I know that its been forever since I've posted, and I've had a darn good reason. Yeled has been undergoing a seemingly never-ending series of tests to determine the cause of his hypotonia. This has been a very stressful time for our family, as many of the causes of hypotonia fall into the category that I like to call the "Big-Bads."

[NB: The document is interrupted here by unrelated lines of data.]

-- ==== Sys2Proof/Machine/Operands.lean ====
section
/-! DEFINITION. The operand forms: immediates extended to 64 bits (R80 to R87), effective addresses (R185), targets
(R161, R162, R170), shift amounts (R150, R210) and the 32-bit operands and results of the `*w` instructions (R210). -/

namespace Sys2Proof.Machine

/-- `cost12` or a byte `spi12`: "estende in segno la costante cost12 da 12 bit fino a 64 bit" (R81, R82). -/
def imm12 (imm : BitVec 12) : Word := imm.signExtend 64

/-- The U-immediate: `sext_64({ inst[31:12], 0^12 })` (R83). -/
def upperImm (imm : BitVec 20) : Word := (imm ++ 0#12 : BitVec 32).signExtend 64

/-- The byte displacement of a branch, `sext_64(imm13)` (R84). -/
def branchOffset (imm : BitVec 13) : Word := imm.signExtend 64

/-- The byte displacement of `jal`, `sext_64(imm21)` (R86). -/
def jumpOffset (imm : BitVec 21) : Word := imm.signExtend 64

/-- The displacement of `jalr`: `sext_64({ inst[31:21], 0 })`, the I-immediate with its bit 0 overwritten with 0 (R87). -/
def jalrOffset (imm : BitVec 12) : Word := (imm.extractLsb' 1 11 ++ 0#1 : BitVec 12).signExtend 64

/-- The effective address of a load or store, `x[rs1] + sext_64(imm12)` modulo 2^64 (R185). -/
def effectiveAddress (s : State) (rs1 : Reg) (imm : BitVec 12) : Word := readReg s rs1 + imm12 imm

/-- The target of a taken branch, `pc + sext_64(imm13)` (R170). -/
def branchTarget (s : State) (imm : BitVec 13) : Word := s.pc + branchOffset imm

/-- The target of `jal`, `pc + sext_64(imm21)` (R161). -/
def jalTarget (s : State) (imm : BitVec 21) : Word := s.pc + jumpOffset imm

/-- The target of `jalr`, `x[rs1] + off` (R162). -/
def jalrTarget (s : State) (rs1 : Reg) (imm : BitVec 12) : Word := readReg s rs1 + jalrOffset imm

/-- The amount of `sll`, `srl`, `sra`: `x[rs2][5:0]` (R150). -/
def shiftAmount64 (v : Word) : Nat := (v.extractLsb' 0 6).toNat

/-- The amount of `sllw`, `srlw`, `sraw`: `x[rs2][4:0]` (R217 to R219). -/
def shiftAmount32 (v : Word) : Nat := (v.extractLsb' 0 5).toNat

/-- `v[31:0]`, the low word of a 64-bit value (R210). -/
def lowWord (v : Word) : BitVec 32 := v.extractLsb' 0 32

/-- `sext_64` of a 32-bit result (R210). -/
def wordResult (v : BitVec 32) : Word := v.signExtend 64

/-- The value a signed load of `n` bits extends: `sext_64` of the low `n` bits (R47). -/
def signExtendLow (n : Nat) (v : Word) : Word := (v.setWidth n).signExtend 64

/-- The value an unsigned load of `n` bits extends: `zext_64` of the low `n` bits (R47). -/
def zeroExtendLow (n : Nat) (v : Word) : Word := (v.setWidth n).setWidth 64

/-! The quotient and remainder of R227 and R228, with the corners DIV_NUMERICS decides. -/

/-- A `DIV_NUMERICS` result that is a function of the dividend; `free` is what is known when nothing is (log entry 12). -/
def divCorner (c : DivCorner) (free : Word → Word) (n : Word) : Word :=
  match c with
  | .value v => v
  | .dividend => n
  | .free => free n

/-- -2^63 divided by -1, the one quotient that overflows (R227). -/
def divOverflows (n d : Word) : Bool := n.toInt == -2 ^ 63 && d.toInt == -1

/-- The quotient: truncated toward zero, but for the two corners (R227). -/
def quotient (c : DivNumerics) (n d : Word) : Word :=
  if d.toInt = 0 then divCorner c.divByZero Config.freeQuotientByZero n
  else if divOverflows n d then c.divOverflow
  else BitVec.ofInt 64 (n.toInt.tdiv d.toInt)

/-- The remainder: `n - d * trunc(n / d)`, with the sign of the dividend, but for the two corners (R228). -/
def remainder (c : DivNumerics) (n d : Word) : Word :=
  if d.toInt = 0 then divCorner c.remByZero Config.freeRemainderByZero n
  else if divOverflows n d then c.remOverflow
  else BitVec.ofInt 64 (n.toInt - d.toInt * n.toInt.tdiv d.toInt)

end Sys2Proof.Machine
end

Yeled has undergone appointments with numerous specialists (neurology, genetics, ENT, and more - unfortunately, hypotonia isn't his only issue) as well as multiple tests- x-rays, MRI, and bloodwork.
All the while, Yeled has been making amazing developmental progress. In the past six weeks he has pulled to stand, transitioned to sitting on his own, figured out how to sit without flopping over, and most recently- started clapping (YAY!). [Side note: he's clapping all the time- during diaper changes, mealtime, and the funniest- while nursing!]
Its been very hard looking at him and wondering what the future holds. No matter how many times the doctors used the term "mild," when talking about the Big Bads, mild didn't make me feel any better.
Well, today was the EMG. This was a test I was dreading, as every person who knows anything about it told me it would be very painful for Yeled. I was also expecting to hear bad news, and had already lined up an appointment for the next test in line- a muscle biopsy. It seemed that today would just be another step in our quest identify Yeled's particular Big Bad, and the faster we got to a diagnosis, the better. Not knowing has been awful. The build up has been gut-wrenching.
Tachlis... the EMG did not show anything wrong with Yeled's muscles!!!!
B"H, the doctor told us to cancel the biopsy appointment, and to come back in three months for a check-up. He doesn't think that Yeled has a Big Bad. Holy moly! To say that we couldn't believe our ears is an understatement. The relief is still sinking in.
I want to jump up and down.
I want to throw a party.
I want to thank G-d over and over and over again.
I feel like a giant weight has been lifted . I think I haven't stopped smiling all day.
:-)
I'm looking at Yeled in a new light and with new hope.
3 comments:
Ima, I couldn't resist writing. Hooray! I am so happy to hear about Yeled's progress. When I was pregnant, I had a test result that screamed BIG BAD. Sometimes, our initial reactions are right on (we're right to worry)...but the result is actually, thank God, not so bad. May it continue...
Yay! That is great!
That's wonderful! I'm so happy for you!